The finance minister, in his recent budget speech, reiterated the government’s political achievements but admitted that on the economic front, “significant promises remained undelivered”. Everyone is aware that industrial unrest, especially the law and the order situation, was unresolved, investment climate was deteriorating day by day, lack of competitiveness further eroded meagre exports. Besides, growing labour force without generation of new employment opportunities posed formidable challenges. In all this, the rhetoric of high growth, equity, inclusive socio-economic development and fair sharing of economic results remained limited to political speeches. The most disappointing part of the budget speech and the document on policies and programmes for 2007-08 was to overlook these critical challenges.

Politicians vouch to build a new Nepal. However their performance, especially on the economic front, indicates no commitment and willingness on their part to initiate measures to dismantle the age-old structures and institutions and lay the foundation for some radical but efficient new ones. It is very evident that the present leadership is incompetent and unwilling to initiate critical reform measures in areas of revenue mobilisation, public sector enterprise reforms and privatisation, agricultural sector production and productivity improvement, facilitating and strengthening private and business sector, institutional reforms and building climate for long-term investment and long overdue reforms in social sector, especially education, health and drinking water.

The government has not even been able to ensure regular supply of petroleum products, smooth operation of transport services, functioning of educational institutions and daily functioning of local government bodies. High economic growth and social development will not be possible with slow and undetermined steps. The government needs to realise that ignoring economic development would be most damaging to a democratic way of governance and long-term prosperity of the nation. Furthermore, if the government fails to galvanise and mobilise people’s support for steering necessary short-term changes and economic reforms, it may face serious constraints in achieving medium-term political stability. Even maintenance of the law and order situation in the immediate future might prove tricky.

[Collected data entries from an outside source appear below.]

/-- R205 to R207: the unit-stride, strided and indexed stores and the plain-array form of `VSTB`, not joined and outside `BV`
segments, once every line is ready (R369, R385). Each active element's bytes lie at its address afterwards, but where a later
element stored over them; every byte outside the elements stored stays, and so does every register. R154, R155, R211: `VSTB` of
an MX array whose bytes lie apart, once every line is ready. Each active element's w bits hold the low w bits of its element of
vd, and the scale byte of its block the element of vb; the other bits of those bytes are as they were, and so are all other
bytes and every register. R206: of the element accesses of a load or store the lowest that overflows its pointer, is not aligned
or falls in a doorbell page decides at issue: its cause, with its index in `CAUSE.INFO`[28:16] and log2 of its bytes in [31:29],
and no register or byte changes. R212 and R213: the multicast and the reducing store. `VSTMC` with a count or `vl` of 0 writes
nothing, and with a count above 64 traps `ILLEGAL` with reason 0x7; otherwise each pointer of its list gets a copy of the active
elements. `VSTRED` combines each active element into memory by its operation: the sum modulo 2^SEW, the lesser or greater
integer, or the sum, least or greatest of floating values; elements of one place are combined in rising index, each as a
rounding of its own, and the flags of all are raised; a floating operation whose type is not FP16, BF16 or FP32 traps with
reason 0x7. The place of each element is made ready at its home. That a multicast with `vl` 0 checks nothing but its operands is
the model's reading (log entry 40). -/
def Obligations.VectorStores : Prop :=
  (∀ (s t1 t2 : State) (d b : VNum) (a xb : XReg) (imm : Word) (k : MReg) (w code : Nat) (ea : Nat → Word) (locs : List VLoc),
     let v := s.me.vec
     let n := v.sew / 8
     let p := s.rx a
     let covers (x : VLoc) (sp : Space) (q : Nat) : Prop := x.loc.sp = sp ∧ x.loc.a ≤ q ∧ q < x.loc.a + n
     let at_ (off : Nat → Int) : Prop :=
       (∀ i ∈ v.active k, fatAdd p (off i) = some (ea i) ∧ (ea i).toNat % 2 ^ 56 % n = 0 ∧
         s.isDoorbell ((ea i).toNat % 2 ^ 56) = false ∧ s.attr ((ea i).toNat % 2 ^ 56) ≠ 3)
     let stores (i : Instr) : Prop := Answers i s (fun t =>
       locs.map (·.i) = v.active k ∧
       (∀ x ∈ locs, ∀ j, j < n → (∀ y ∈ locs, x.i < y.i → ¬covers y x.loc.sp (x.loc.a + j)) →
         t.byteAt x.loc.sp (x.loc.a + j) = BitVec.ofNat 8 (v.elem d.toNat x.i v.sew / 256 ^ j)) ∧
       (∀ sp q, (∀ x ∈ locs, ¬covers x sp q) → t.byteAt sp q = s.byteAt sp q) ∧
       t.me.vec = v ∧ t.me.x = s.me.x ∧ t.me.flags = s.me.flags ∧ NextChain s t)
     s.memWf → VecReady s → VecOk v → GroupOk v d.toNat v.g →
     s.confirmElems v.sew 2 ((v.active k).map (fun i => ⟨i, ea i⟩)) = .ok (t1, locs) →
     t1.storeGate false v.sew locs = .ok t2 →
       (at_ (fun i => imm.toInt + (i * n : Nat)) → stores (.vst d a imm k false)) ∧
       (at_ (fun i => i * (s.rx xb).toInt) → stores (.vsts d a xb k false)) ∧
       (at_ (fun i => (v.elem b.toNat i w : Nat)) → v.w2int = some w → v.g2 w ≤ 8 → GroupOk v b.toNat (v.g2 w) →
         stores (.vstx d a b k false)) ∧
       (at_ (fun i => (i * n : Nat)) → v.g ≤ 4 → GroupOk v b.toNat 1 → p.toNat / 2 ^ 59 = code → fatSize code = some n →
         p.toNat / 2 ^ 56 % 8 = 0 → p.toNat % 2 ^ 56 % n = 0 → stores (.vstb d a b k false))) ∧
  (∀ (s t1 t2 : State) (d b : VNum) (a : XReg) (k : MReg) (f : MxFmt) (ads : List VAddr_) (locs : List VLoc),
     let v := s.me.vec
     let p := s.rx a
     let lb := p.toNat / 2 ^ 56 % 8
     let B := 2 ^ lb
     let w := f.width
     let U := 32 + 4 * B * w
     let scaleAt (i : Nat) : Nat := i / B / 32 * U + i / B % 32
     let bitAt (i : Nat) : Nat := (i / B / 32 * U + 32) * 8 + (i - 32 * B * (i / B / 32)) * w
     let off (x : VLoc) : Nat := (x.ea.toNat % 2 ^ 56 + 2 ^ 56 - p.toNat % 2 ^ 56) % 2 ^ 56
     s.memWf → VecReady s → VecOk v → v.g ≤ 4 → GroupOk v d.toNat v.g → GroupOk v b.toNat 1 → fatMx (p.toNat / 2 ^ 59) = some f →
     v.sew = 8 → p.toNat % 2 ^ 56 % 32 = 0 → (v.len + B - 1) / B ≤ v.rlen / 8 →
     s.elemAddrs 8 (v.mxAccs k p lb w) = .ok ads → s.confirmElems 8 2 ads = .ok (t1, locs) →
     (∀ x ∈ locs, s.attr (x.ea.toNat % 2 ^ 56) ≠ 3) → t1.storeGate false 8 locs = .ok t2 →
     (∀ x ∈ locs, ∀ y ∈ locs, off x ≠ off y → x.loc ≠ y.loc) →
     Answers (.vstb d a b k false) s (fun t =>
       ∃ N : Nat → Nat, (∀ x ∈ locs, (t.byteAt x.loc.sp x.loc.a).toNat = N (off x)) ∧
       (∀ i ∈ v.active k, (N (bitAt i / 8) + 256 * N (bitAt i / 8 + 1)) / 2 ^ (bitAt i % 8) % 2 ^ w = v.elem d.toNat i 8 % 2 ^ w ∧
         N (scaleAt i) = v.elem b.toNat (i / B) 8) ∧
       (∀ x ∈ locs, ∀ c, c < 8 →
         (∀ i ∈ v.active k, scaleAt i ≠ off x ∧ ¬(bitAt i ≤ 8 * off x + c ∧ 8 * off x + c < bitAt i + w)) →
         (t.byteAt x.loc.sp x.loc.a).toNat.testBit c = (s.byteAt x.loc.sp x.loc.a).toNat.testBit c) ∧
       (∀ sp q, (∀ x ∈ locs, x.loc ≠ ⟨sp, q⟩) → t.byteAt sp q = s.byteAt sp q) ∧
       t.me.vec = v ∧ t.me.x = s.me.x ∧ t.me.flags = s.me.flags ∧ NextChain s t)) ∧
  (∀ (s : State) (d : VNum) (a : XReg) (imm : Word) (k : MReg) (i : Nat) (ea : Word),
     let v := s.me.vec
     let n := v.sew / 8
     let acc (j : Nat) : VAcc := ⟨j, s.rx a, imm.toInt + (j * n : Nat)⟩
     let info : BitVec 16 := BitVec.ofNat 16 (i + 8192 * Nat.log2 n)
     VecReady s → VecOk v → GroupOk v d.toNat v.g → i ∈ v.active k → i < 8192 →
     (∀ j ∈ v.active k, j < i → ∃ x, s.elemAddr v.sew (acc j) = .ok x) →
     ∀ op ∈ [Instr.vld d a imm k, .vst d a imm k false],
       (fatAdd (s.rx a) (acc i).off = none → Faults op s 0x05 info 0) ∧
       (fatAdd (s.rx a) (acc i).off = some ea → ea.toNat % 2 ^ 56 % n ≠ 0 → Faults op s 0x06 info ea) ∧
       (fatAdd (s.rx a) (acc i).off = some ea → ea.toNat % 2 ^ 56 % n = 0 → s.isDoorbell (ea.toNat % 2 ^ 56) = true →
         Faults op s 0x07 info ea)) ∧
  (∀ (s t1 t2 t3 : State) (d b : VNum) (a xb : XReg) (k : MReg) (w : Nat) (ptrs : List Word) (ads : List VAddr_) (locs : List VLoc),
     let v := s.me.vec
     let n := v.sew / 8
     let c := (s.rx xb).toNat
     let covers (x : VLoc) (sp : Space) (q : Nat) : Prop := x.loc.sp = sp ∧ x.loc.a ≤ q ∧ q < x.loc.a + n
     s.memWf → VecReady s → VecOk v → GroupOk v d.toNat v.g →
     ((v.len = 0 ∨ c = 0) → Answers (.vstmc d a xb k) s (fun t => SameBytes s t ∧ t.me.vec = v ∧ NextChain s t)) ∧
     (v.len ≠ 0 → 64 < c → Faults (.vstmc d a xb k) s 0x01 (BitVec.ofNat 16 (7 + 16 * 69)) 0) ∧
     (v.len ≠ 0 → c ≠ 0 → c ≤ 64 → s.mcList (s.rx a) 0 c = .ok (t1, ptrs) → t1.me.vec = v →
       t1.elemAddrs v.sew (ptrs.flatMap (fun p => v.accs k p (fun i => (i * n : Nat)))) = .ok ads →
       t1.confirmElems v.sew 2 ads = .ok (t2, locs) →
       (∀ x ∈ locs, s.attr (x.ea.toNat % 2 ^ 56) ≠ 3) → t2.storeGate false v.sew locs = .ok t3 →
       (∀ x ∈ locs, ∀ y ∈ locs, x ≠ y → ∀ q, covers x x.loc.sp q → ¬covers y x.loc.sp q) →
       Answers (.vstmc d a xb k) s (fun t =>
         (∀ x ∈ locs, ∀ j, j < n → t.byteAt x.loc.sp (x.loc.a + j) = BitVec.ofNat 8 (v.elem d.toNat x.i v.sew / 256 ^ j)) ∧
         (∀ sp q, (∀ x ∈ locs, ¬covers x sp q) → t.byteAt sp q = s.byteAt sp q) ∧ NextChain s t)) ∧
     (v.w2int = some w → v.g2 w ≤ 8 → GroupOk v b.toNat (v.g2 w) →
       s.elemAddrs v.sew (v.accs k (s.rx a) (fun i => (v.elem b.toNat i w : Nat))) = .ok ads →
       s.confirmElems v.sew 2 ads = .ok (t1, locs) →
       (∀ x ∈ locs, s.attr (x.ea.toNat % 2 ^ 56) ≠ 3) → t1.storeGate true v.sew locs = .ok t3 →
       (∀ x ∈ locs, ∀ y ∈ locs, x.loc ≠ y.loc → ∀ q, covers x x.loc.sp q → ¬covers y x.loc.sp q) →
       let md := RMode.ofCode (s.me.rnd.toNat % 8)
       let val (c : Nat) : Int := intVal v.sew v.sgn c
       let red (op : BitVec 3) (g : Nat → Nat → NRes) : Prop :=
         let at_ (x : VLoc) : NRes := (locs.filter (fun y => y.loc == x.loc)).foldl (fun m y =>
           let r := g m.v (v.elem d.toNat y.i v.sew)
           ⟨r.v % 2 ^ v.sew, m.fl.or r.fl⟩) ⟨ofBytes ((s.st.of x.loc.sp).readN x.loc.a n), Raised.none⟩
         Answers (.vstred d a b k op) s (fun t =>
           (∀ x ∈ locs, ∀ j, j < n → t.byteAt x.loc.sp (x.loc.a + j) = BitVec.ofNat 8 ((at_ x).v / 256 ^ j)) ∧
           (∀ sp q, (∀ x ∈ locs, ¬covers x sp q) → t.byteAt sp q = s.byteAt sp q) ∧
           t.me.flags = locs.foldl (fun f x => f ||| (at_ x).fl.bits) s.me.flags ∧ t.me.vec = v ∧ t.me.x = s.me.x ∧ NextChain s t)
       red 0 (fun m e => ⟨(m + e) % 2 ^ v.sew, Raised.none⟩) ∧
       red 1 (fun m e => ⟨if val m ≤ val e then m else e, Raised.none⟩) ∧
       red 2 (fun m e => ⟨if val m ≤ val e then e else m, Raised.none⟩) ∧
       (∀ f : Fmt, v.fmt = some f → v.sew ≠ 8 →
         red 3 (fun m e => (exactAdd md (f.val m) (f.val e)).round f md false) ∧
         red 4 (fMinMax f false) ∧ red 5 (fMinMax f true))) ∧
     ((v.fmt = none ∨ v.sew = 8) → ∀ op ∈ [(3 : BitVec 3), 4, 5], Faults (.vstred d a b k op) s 0x01 (BitVec.ofNat 16 (7 + 16 * 69)) 0))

Every Nepali is aware that the nation is in a transitional phase and all of us are eagerly waiting for the resolution of outstanding political debates through fair and peaceful Constituent Assembly election. It is true that political settlement and stability get the precedence, but it is also desirable and that the government addresses economic and critical priority development agenda. It is the responsibility of the national legislature as well as civil society and community-level organisations to ensure that responsible ministers heading economic portfolio take appropriate actions and remain on their toes to deliver required public services in economic areas.

Economic growth rate and employment opportunities must improve at a time when more than 30% of people remain in extreme poverty and 300-350,000 youths are entering working age on an annual basis. Every effort must be made to improve employment generation in rural areas through improvement and diversification in agro-related activities immediately. It is most disappointing that the current budget completely ignores this critical priority need. Hence there is an urgent need to correct it.